WHAT YOU NEED TO DO: Your answer should be the lines of the data below that contain "switchPid".

(Stored data entries)
= = = =

/-- Index 0x4100 and the 255 after it. -/
def i4100 : IndexInfo := ⟨0x4100, 256, [
  ⟨0x01, 0, .enum, .ro, .observer, false, 0, .any⟩,
  ⟨0x02, 0, .u 4, .stg, .owner, false, 65536, .range 128 2097152⟩,
  ⟨0x03, 0, .enum, .ro, .observer, false, 0, .any⟩,
  ⟨0x04, 0, .u 1, .stg, .owner, false, 0xFF, .range 0 63⟩,
  ⟨0x05, 0, .bool, .stg, .owner, false, 1, .any⟩,
  ⟨0x06, 0, .bool, .stg, .owner, false, 0, .any⟩,
  ⟨0x07, 0, .u 4, .rw, .operator, false, 16384, .range 1 2097152⟩,
  ⟨0x08, 0, .octets 8, .ro, .observer, false, 0, .any⟩,
  ⟨0x09, 0, .u 4, .ro, .observer, false, 0, .any⟩,
  ⟨0x0A, 0, .u 4, .ro, .observer, false, 0, .any⟩,
  ⟨0x0B, 0, .u 4, .ro, .observer, false, 0, .any⟩,
  ⟨0x0C, 0, .u 4, .ro, .observer, false, 0, .any⟩,
  ⟨0x0D, 0, .u 8, .ro, .observer, false, 0, .any⟩]⟩

/-- Index 0x4800 and the 3 after it. -/
def i4800 : IndexInfo := ⟨0x4800, 4, [
  ⟨0x01, 0, .enum, .ro, .observer, false, 0, .any⟩,
  ⟨0x02, 0, .u 4, .rw, .operator, true, 64000, .range 1000 64000⟩,
  ⟨0x03, 0, .u 2, .ro, .observer, false, 0xFFFF, .any⟩,
  ⟨0x04, 0, .u 4, .ro, .observer, false, 0, .any⟩,
  ⟨0x05, 0, .u 4, .ro, .observer, false, 0, .any⟩,
  ⟨0x06, 0, .u 4, .ro, .observer, false, 0, .any⟩,
  ⟨0x07, 0, .u 8, .ro, .observer, false, 0, .any⟩,
  ⟨0x08, 0, .u 8, .ro, .observer, false, 0, .any⟩,
  ⟨0x09, 0, .u 8, .ro, .observer, false, 0, .any⟩,
  ⟨0x0A, 0, .u 4, .ro, .observer, false, 0, .any⟩,
  ⟨0x0B, 0, .u 4, .ro, .observer, false, 0, .any⟩,
  ⟨0x0C, 0, .u 8, .ro, .observer, false, 0, .any⟩,
  ⟨0x0D, 0, .u 8, .ro, .observer, false, 0, .any⟩,
  ⟨0x0E, 0, .u 2, .ro, .observer, false, 0, .any⟩,
  ⟨0x0F, 0, .u 4, .ro, .observer, false, 0, .any⟩,
  ⟨0x10, 0, .u 8, .ro, .observer, false, 0, .any⟩]⟩

/-- Index 0x4808. -/
def i4808 : IndexInfo := ⟨0x4808, 1, [
  ⟨0x01, 0, .u 2, .ro, .observer, false, 0, .any⟩,
  ⟨0x02, 0, .u 2, .ro, .observer, false, 0, .any⟩,
  ⟨0x03, 0, .u 1, .rw, .operator, true, 4, .range 1 15⟩,
  ⟨0x04, 0, .u 8, .ro, .observer, false, 0, .any⟩,
  ⟨0x05, 0, .u 4, .ro, .observer, false, 0, .any⟩,
  ⟨0x06, 0, .u 4, .ro, .observer, false, 0, .any⟩]⟩

/-- Index 0x4810. -/
def i4810 : IndexInfo := ⟨0x4810, 1, [
  ⟨0x01, 1024, .octets 32, .ro, .observer, false, 0, .any⟩]⟩
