-- ==== Sys2Proof/Machine/Fabric.lean ====
section
/-! DEFINITION. The fabric (12): neighbours, link-state records, routes, forwarding and the multipath hash. -/

namespace Sys2Proof.Machine

/-- Sequence number a is newer than b, modulo 2^32 (R233). -/
def seqNewer (a b : Nat) : Bool :=
  let d := (a + 2 ^ 32 - b % 2 ^ 32) % 2 ^ 32
  decide (0 < d) && decide (d < 2 ^ 31)

/-- The port has a ZENLIA neighbour whose link counts in the routes (R230, R240, R245). -/
def State.linkCounts (s : State) (p : Nat) : Bool :=
  s.portExists p && s.isFabric p && (s.port p).inRoutes && (s.port p).neighbour.isSome && !(s.port p).foreign

/-- The hello that this switch sends on a port (R230). -/
def State.ownHello (s : State) (p : Nat) : Hello :=
  { identity := Config.fabricIdentity, switchPid := s.r K.fabricSwitchPid, port := p,
    width := s.r (K.portNegotiatedWidth p), rate := s.r (K.portNegotiatedRate p) }

/-- One entry of this switch's link-state record. -/
def State.ownLink (s : State) (p : Nat) : LsrLink :=
  let n := (s.port p).neighbour
  { localPort := p, peer := n.map (·.1), peerPort := (n.map (·.2.1)).getD 0, weuri := s.portMode p = 3,
    delay := s.r (K.beatLinkDelay + p), width := s.r (K.portNegotiatedWidth p), rate := s.r (K.portNegotiatedRate p) }

/-- The content of this switch's link-state record (R233). -/
def State.ownLsr (s : State) (sequence stamp : Nat) : Lsr :=
  { identity := Config.fabricIdentity, switchPid := s.r K.fabricSwitchPid, beatRoot := s.on K.beatBeatRoot,
    proxyAdmit := s.on K.proxyAdmit,
    pids := (allPorts.filter (fun p => (s.r (K.fabricPortPids + p)).testBit 31)).map
      (fun p => (p, s.r (K.fabricPortPids + p))),
    links := (allPorts.filter s.linkCounts).map s.ownLink, sequence := sequence, stamp := stamp }

/-- A record is flooded at once on every link to a ZENLIA neighbour but one (R231, R233). Log entry 18 (DEDUCED). -/
def State.flood (s : State) (l : Lsr) (but : Option Nat) : State :=
  s.each (s.managedPorts.filter (fun p => but ≠ some p)) (fun u p => u.queueOut p (.lsr p l))

/-- A new record is originated when the content has changed (R233). -/
def State.originate (s : State) : State :=
  match s.fabric.own with
  | none =>
    let l := s.ownLsr 1 s.beat
    ({ s with fabric := { s.fabric with own := some l, refreshedAt := s.beat } }).flood l none
  | some o =>
    if s.ownLsr o.sequence o.stamp = o then s
    else
      let l := s.ownLsr ((o.sequence + 1) % 2 ^ 32) s.beat
      ({ s with fabric := { s.fabric with own := some l, ownOlder := o :: s.fabric.ownOlder,
                                               refreshedAt := s.beat } }).flood l none

/-! ## Topology (R234, R239, R240) -/

/-- The routing root: the lowest fabric identity (R239). -/
def rootOf (g : List Lsr) (a : Nat) : Nat := minOf a ((island g a).map (·.identity))

/-- A switch's level. -/
def levelOf (g : List Lsr) (root id : Nat) : Nat := (hops g root id).getD 0

/-- The hop from x to y is up (R239). Log entry 18 (DEDUCED). -/
def hopUp (g : List Lsr) (root x y : Nat) : Bool :=
  let a := levelOf g root y
  let b := levelOf g root x
  decide (a < b) || (decide (a = b) && decide (y < x))

/-- The hops of a legal path from a switch, with whether only down hops may follow (R239). -/
def legalNext (g : List Lsr) (root : Nat) (x : Nat × Bool) : List (Nat × Bool) :=
  (peersOf g x.1).filterMap (fun y =>
    if hopUp g root x.1 y then (if x.2 then none else some (y, false)) else some (y, true))

/-- The length of the shortest legal path, or with `down` of the shortest path of down hops only. -/
def legalDist (g : List Lsr) (root a b : Nat) (down : Bool) : Option Nat :=
  bfs (legalNext g root) (fun x => x.1 = b) (2 * g.length + 2) [(a, down)] [(a, down)] 0
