-- ==== Sys2Proof/Machine/Beryl.lean ====
section
/-! DEFINITION. The extent map (09): entries, reference counts, runs and their conditions, patches, background writes
and the dictionary tables of Beryl. -/

namespace Sys2Proof.Machine

/-! ## Entries (Table 9-1) -/

/-- State of an entry: 0 FREE, 1 BOUND, 2 SHARED, 3 MIGRATING, 4 POISONED. -/
def entState (e : Nat) : Nat := bits e 63 61
/-- Target of an entry. -/
def entTarget (e : Nat) : Nat := bits e 60 49
/-- LogicalDevice of an entry. -/
def entLd (e : Nat) : Nat := bits e 48 45
/-- DeviceExtent of an entry. -/
def entExtent (e : Nat) : Nat := bits e 44 23
/-- InRegion of an entry. -/
def entInRegion (e : Nat) : Bool := bit e 22
/-- Region of an entry. -/
def entRegion (e : Nat) : Nat := bits e 21 14
/-- MigrationJob of an entry. -/
def entJob (e : Nat) : Nat := bits e 13 4

/-- An entry of the given fields; Region is zero when InRegion is 0. -/
def entOf (st pid ld x : Nat) (region : Option Nat) : Nat :=
  setBits (setBits (setBits (setBits (setBits (setBits 0 63 61 st) 60 49 pid) 48 45 ld) 44 23 x)
    22 22 (ofBool region.isSome)) 21 14 (region.getD 0)

/-- An entry as the fabric manager writes it: MigrationJob and the zero bits are zero, and so is Region unless InRegion
is 1. Log entry 14 (DEDUCED). -/
def entWritten (v : Nat) : Nat :=
  let e := setBits v 13 0 0
  if entInRegion e then e else setBits e 21 14 0

/-- The entry of an index. -/
def State.entry (s : State) (i : Nat) : Nat := s.r (K.berylEntryTable + i)

/-- The listed entries: index and value. -/
def State.entries (s : State) : List (Nat × Nat) :=
  let k := K.berylEntryTable
  (s.regs.filter (fun e => decide (k ≤ e.1) && decide (e.1 < k + 4194304))).map (fun e => (e.1 - k, e.2))

/-- The counter of entries in a state (Table 9-6). -/
def entCounter (st : Nat) : Nat :=
  if st = 0 then K.berylEntriesFree else if st = 1 then K.berylEntriesBound else if st = 2 then K.berylEntriesShared
  else if st = 3 then K.berylEntriesMigrating else K.berylEntriesPoisoned

/-! ## Rows of runs (Table 9-3) -/

/-- Kind of a row: 0 NONE, 1 PRIVATE, 2 SHARED, 3 REGION. -/
def rrKind (r : Nat) : Nat := bits r 127 120
/-- Vmd of a row. -/
def rrVmd (r : Nat) : Nat := bits r 119 110
/-- Window of a row. -/
def rrWindow (r : Nat) : Nat := bits r 109 108
/-- Region of a row. -/
def rrRegion (r : Nat) : Nat := bits r 107 100
/-- Flip. -/
def rrFlip (r : Nat) : Bool := bit r 99
/-- Settled. -/
def rrSettled (r : Nat) : Bool := bit r 98
/-- NextValid. -/
def rrNextValid (r : Nat) : Bool := bit r 97
/-- LiveBase. -/
def rrLive (r : Nat) : Nat := bits r 95 74
/-- NextBase. -/
def rrNext (r : Nat) : Nat := bits r 73 52
/-- Length. -/
def rrLength (r : Nat) : Nat := bits r 51 33
/-- Split. -/
def rrSplit (r : Nat) : Nat := bits r 32 14

/-- A row as a creation makes it, with no next run; Settled as given. Log entry 20 (DESIGN CHOICE). -/
def rrOf (kind vmd window region live len : Nat) (settled : Bool) : Nat :=
  setBits (setBits (setBits (setBits (setBits (setBits (setBits 0 127 120 kind) 119 110 vmd) 109 108 window)
    107 100 region) 98 98 (ofBool settled)) 95 74 live) 51 33 len

/-- The STG fields of a row: Flip, NextValid, NextBase and Split. -/
def rrStg (r : Nat) : Bool × Bool × Nat × Nat := (rrFlip r, rrNextValid r, rrNext r, rrSplit r)

/-- A row with the STG fields of another value. Log entry 14 (DEDUCED). -/
def rrWithStg (r v : Nat) : Nat :=
  setBits (setBits (setBits (setBits r 99 99 (bits v 99 99)) 97 97 (bits v 97 97)) 73 52 (rrNext v)) 32 14 (rrSplit v)

/-- A row with its STG fields, Settled and the zero bits cleared: what a write may not change. -/
def rrFixed (r : Nat) : Nat := setBits (rrWithStg (setBits (setBits r 98 98 0) 96 96 0) 0) 13 0 0

/-- A row after the boundary that applies its staged fields: a Flip makes the next run the live run (R167), and
Settled clears (R168). -/
def rrApplied (r : Nat) : Nat :=
  let t := if rrFlip r then rrWithStg (setBits r 95 74 (rrNext r)) 0 else r
  setBits t 98 98 0

/-- The referenced part of a row's run (R166): starts and lengths. -/
def rrRanges (r : Nat) : List (Nat × Nat) :=
  if rrKind r = 1 || rrKind r = 3 then
    let split := if rrFlip r then rrLength r else rrSplit r
    [(rrLive r + split, rrLength r - split), (rrNext r, split)].filter (fun x => decide (x.2 ≠ 0))
  else []

/-- The index lies in one of the ranges. -/
def inRanges (l : List (Nat × Nat)) (i : Nat) : Bool := l.any (fun x => decide (x.1 ≤ i) && decide (i < x.1 + x.2))

/-- Two ranges share an index. -/
def rangesMeet (x y : Nat × Nat) : Bool := decide (x.1 < y.1 + y.2) && decide (y.1 < x.1 + x.2)

/-- No two of the ranges share an index. -/
def rangesApart : List (Nat × Nat) → Bool
  | [] => true
  | x :: t => t.all (fun y => !rangesMeet x y) && rangesApart t

/-- The keys of the rows that describe a run. -/
def State.runKeys (s : State) : List Nat :=
  ((s.regs.filter (fun e => (decide (K.berylDescriptorTable ≤ e.1) && decide (e.1 < K.berylDescriptorTable + 4096)) ||
    (decide (K.berylRegionRunTable ≤ e.1) && decide (e.1 < K.berylRegionRunTable + 256)))).filter
    (fun e => rrKind e.2 = 1 || rrKind e.2 = 3)).map (·.1)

= = = =

SOLVED PROBLEM:
  { identity := Config.fabricIdentity, switchPid := s.r K.fabricSwitchPid, port := p,
  { identity := Config.fabricIdentity, switchPid := s.r K.fabricSwitchPid, beatRoot := s.on K.beatBeatRoot,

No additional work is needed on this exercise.